WORK TO COMPLETE
Repeat, please, only the lines from the top of the data down to the line with "def execAddIVx (x"; include both of those lines.

(Collected data)
::::

-- ==== Sys2Proof/Machine/IndexMemory.lean ====
section
/-! DEFINITION. The index register and the memory instructions (43_index_memory.md). No access changes `I` (R177); every address is
checked before the first write (R56, R174). -/

namespace Sys2Proof.Machine

/-- `LD I, nnn`, Annn (R170). -/
def execLdI (nnn : Addr12) (s : State) : Answer :=
  .next (s.advance.setIndex (addr16 nnn))

/-- `ADD I, Vx`, Fx1E (R171): VF says whether the unreduced sum lies beyond the last address (D15); it is written after the byte is
read, so with `x = F` the old VF is added. -/
def execAddIVx (x : RegIdx) (s : State) : Answer :=
  .next ((s.advance.setIndex (s.index + byte16 (s.reg x))).setReg VF (flagByte (beyondMemory s.index (s.reg x))))

/-- `LD F, Vx`, Fx29 (R172): the whole byte is multiplied; no memory access. -/
def execLdFVx (x : RegIdx) (s : State) : Answer :=
  .next (s.advance.setIndex (glyphAddr (s.reg x)))

/-- `LD B, Vx`, Fx33 (R173). -/
def execLdBVx (x : RegIdx) (s : State) : Answer :=
  match firstBad s.index.toNat 3 with
  | some a => raiseFault .addressFault (encode (.ldBVx x)) a s
  | none => .next { s.advance with mem := s.mem.writeList s.index.toNat (bcdDigits (s.reg x)) }

/-- `LD [I], Vx`, Fx55 (R175): `x + 1` bytes, both ends included. -/
def execLdMemVx (x : RegIdx) (s : State) : Answer :=
  match firstBad s.index.toNat (x.val + 1) with
  | some a => raiseFault .addressFault (encode (.ldMemVx x)) a s
  | none => .next { s.advance with mem := s.mem.writeList s.index.toNat ((regsUpTo x).map s.reg) }

/-- `LD Vx, [I]`, Fx65 (R176): V0 to Vx, both ends included. -/
def execLdVxMem (x : RegIdx) (s : State) : Answer :=
  match firstBad s.index.toNat (x.val + 1) with
  | some a => raiseFault .addressFault (encode (.ldVxMem x)) a s
  | none => .next (s.advance.loadRegs s.index.toNat (regsUpTo x))

end Sys2Proof.Machine
end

::::

TASK RESPONSE
-- ==== Sys2Proof/Machine/IndexMemory.lean ====
section
/-! DEFINITION. The index register and the memory instructions (43_index_memory.md). No access changes `I` (R177); every address is
checked before the first write (R56, R174). -/

namespace Sys2Proof.Machine

/-- `LD I, nnn`, Annn (R170). -/
def execLdI (nnn : Addr12) (s : State) : Answer :=
  .next (s.advance.setIndex (addr16 nnn))

/-- `ADD I, Vx`, Fx1E (R171): VF says whether the unreduced sum lies beyond the last address (D15); it is written after the byte is
read, so with `x = F` the old VF is added. -/
def execAddIVx (x : RegIdx) (s : State) : Answer :=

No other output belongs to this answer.